Work order: Copy out every line holding the string "lanes" from the records below.

Collected data entries
-- ==== Sys2Proof/Syntax.lean ====
section
/-!
DEFINITION. The commands of the block: one constructor of Instr for each row of spec/opcode_table.json, and the
operand types they carry. A row whose moment the spec does not fix is given from outside; the others the tick gives.
-/
namespace Sys2Proof

/-- The words of one command, word 0 first (R69). Words a command does not have are not looked at. -/
structure CmdWords where
  w0 : W256
  w1 : W256
  w2 : W256
  w3 : W256
  deriving DecidableEq, Repr

/-- A class-0 message of 16 or 32 bytes, byte i at bits [8i+7 : 8i] (Table 11.6). -/
abbrev C0Msg := BitVec 256

/-- An error on a 72-byte stored block: byte position and the bits flipped (R274, R275). -/
abbrev ErrPat := List (Nat × Byte)

/-- The fields of a flit's link header and trailer, and its payload (Tables 11.3 and 11.4). -/
structure Flit where
  fkind : BitVec 3
  pathSeq : BitVec 24
  offset : BitVec 45
  space : BitVec 4
  len4 : BitVec 7
  src : BitVec 12
  srcCore : BitVec 5
  ikind : BitVec 3
  last : Bool
  retry : Bool
  epoch : BitVec 11
  dest : BitVec 12
  key : U32
  c2Seq : U16
  payload : List Byte
  deriving DecidableEq, Repr

/-- One received flit: the flit, its class-0 cell, the link-level trailer fields and the CRC as read (Table 11.4). -/
structure WireFlit where
  flit : Flit
  cell : C0Msg
  slot : BitVec 13
  linkCode : BitVec 3
  nackValid : Bool
  nack : BitVec 12
  c2Ack : U16
  crc : U32
  deriving DecidableEq, Repr

/-- A received codeword: its index, and the 136 symbols that came in on each of the five lanes, the first in bits [9:0] (R287). -/
structure Codeword where
  index : BitVec 64
  lanes : Vector (BitVec 1360) 5
  deriving DecidableEq, Repr

/-- The two paths that reach the management controller (R403). -/
inductive Path where
  | bar0
  | smbus
  deriving DecidableEq, Repr

/-- Where a kill comes from: DETAIL0 of its halt record (R370). -/
inductive KillSource where
  | bar0
  | smbus
  | supply
  deriving DecidableEq, Repr

/-- A register read as it arrives over BAR0: its offset and its size in bytes (R322). -/
structure RegRead where
  offset : BitVec 24
  size : Nat
  deriving DecidableEq, Repr

/-- The path a bell operation comes on: its source core, and whether that is the core's express path or its ordered one (R235, R236). -/
structure BellPath where
  core : Fin 32
  express : Bool
  deriving DecidableEq, Repr

/-- A request's way over the mesh: the stack it goes to and its source among those of R48 (R267). -/
structure MeshWay where
  stack : Fin 16
  src : Fin 64
  deriving DecidableEq, Repr

/-- The wrong bits of a block at its service: those this read meets only, and those that are in the stored block from now on (R275). -/
structure BlockErrors where
  flip : ErrPat
  stored : ErrPat
  deriving DecidableEq, Repr

/-- How a phase of the bring-up ends: whether it has failed, and for the last one the blocks that the full scrub has met with wrong bits, each
by its number in stack memory (R278, R361, R362). -/
structure PhaseEnd where
  failed : Bool
  errors : List (Nat × ErrPat)
  deriving DecidableEq, Repr
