-- ==== Sys2Proof/Config.lean ====
section
/-!
DEFINITION. What one shipped module fixes and the spec leaves open: fuse values and free values.
A constant without a body is a free value: no proof can see what it is.
-/
namespace Sys2Proof

/-- Raw fuse bits behind ID_SERIAL (R410); Machine.serial keeps it off 0 and all ones. -/
opaque Config.serialFuse : U64

/-- ID_VERSION (R410): vendor-assigned numbers with no meaning beyond their order. -/
opaque Config.idVersion : U32

/-- What JTAG IDCODE returns, "the device identity" (R359); the manual states no value. -/
opaque Config.jtagIdcode : U32

/-- The bytes a load reads where the host writes the staged image during that load (R355: undefined for that load). -/
opaque Config.stagedByte : Nat → Byte

/-- POS[1:0], the sled straps (R319, Table 14.2). -/
opaque Config.pos : BitVec 2

/-- Which of two fresh draws the model has no rule for: the k-th free value (log entry 2). -/
opaque Config.freeValue : Nat → U64

end Sys2Proof
end

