/-- The epoch of a launch now: the low 11 bits of the current mark number (R310). -/
def State.epochNow (s : State) : BitVec 11 := s.seq.mark.setWidth 11

/-! ## Sending -/

def emptyFlit : Flit :=
  { fkind := 0, pathSeq := 0, offset := 0, space := 0, len4 := 0, src := 0, srcCore := 0, ikind := 0, last := false,
    retry := false, epoch := 0, dest := 0, key := 0, c2Seq := 0, payload := [] }

/-- The BEACON_TIME message that leaves in a slot that starts at a multiple of 128 ns (R298). -/
def State.beaconMsg (s : State) (slot : Nat) : C0Msg :=
  c0msg [(0, 1, kindBeacon), (1, 1, s.statusBits), (2, 2, s.module.toNat), (4, 1, s.time.depth.toNat), (8, 8, slot * 32 / 10)]

/-- Fills a class-0 cell from the port's queue: position A, then B (R301). `first` is a link message that stands in A, and `put` what
a message becomes as it leaves. Gives the cell and the queue's rest. -/
def fillCell (first : Option C0Msg) (put : C0Msg → C0Msg) (q : List C0Out) : C0Msg × List C0Out :=
  match first with
  | some b =>
    match q with
    | o :: t => if o.wide then (b, q) else (b ||| (put o.msg <<< 128), t)
    | [] => (b, [])
  | none =>
    match q with
    | [] => (0, [])
    | o :: t =>
      if o.wide then (o.msg, t)
      else match t with
        | o2 :: t2 => if o2.wide then (put o.msg, t) else (put o.msg ||| (put o2.msg <<< 128), t2)
        | [] => (put o.msg, [])

/-- The SOUND request that a port sends in a slot: its identity in ALIGN (R290), and in SOUND one round trip after another until 4,096
are made (R22). One leaves every 256 ns, in the first slot of a codeword (R298, log entry 62). -/
def State.soundAsk (s : State) (port : Fin 16) (slot : Nat) : Option C0Msg :=
  if slot % 80 ≠ 2 then none
  else if (s.port port).state = .align then some (s.soundOf port false 0 0)
  else if s.mayRound port ∧ (s.port port).rounds < 4096 then some (s.soundOf port false (s.port port).rounds 0)
  else none

/-- A SOUND response leaves with its turnaround, counted from the time that it was queued with to the start of its slot (R22). -/
def putSound (slot : Nat) (m : C0Msg) : C0Msg :=
  if c0get m 0 1 = kindSound ∧ c0get m 1 1 = 1 then
    setBits m 127 64 (slot * 3200 - c0get m 8 8)
  else m

/-- The flit on the wire: its trailer is made at each hop (Table 11.4, R293, R305, R311). -/
def FabPort.wire (p : FabPort) (slot : Nat) (f : Flit) (cell : C0Msg) : WireFlit :=
  let w : WireFlit := {
    flit := f, cell := cell, slot := BitVec.ofNat 13 slot, linkCode := p.linkCode
    nackValid := !p.nacks.isEmpty, nack := match p.nacks with | [] => 0 | (i, _) :: _ => i
    c2Ack := p.c2SeqIn, crc := 0 }
  { w with crc := wireCrc w }

/-- One repetition of the oldest NACK has left (R305). -/
def nackSent : List (BitVec 12 × Nat) → List (BitVec 12 × Nat)
  | [] => []
  | (i, n) :: t => if n ≤ 1 then t else (i, n - 1) :: t

/-- A waiting message may leave in a slot: it has been available for 0.8 ns at the slot's start (R301), and a SOUND message leaves only in the
first slot of a codeword (R298). -/
def mayLeave (slot : Nat) (o : C0Out) : Bool :=
  decide (10 * o.since.toNat + 8 ≤ 32 * slot) && (slot % 2 == 0 || c0get o.msg 0 1 != kindSound)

Solution for this task:
/-- A received codeword: its index, and the 136 symbols that came in on each of the five lanes, the first in bits [9:0] (R287). -/
  lanes : Vector (BitVec 1360) 5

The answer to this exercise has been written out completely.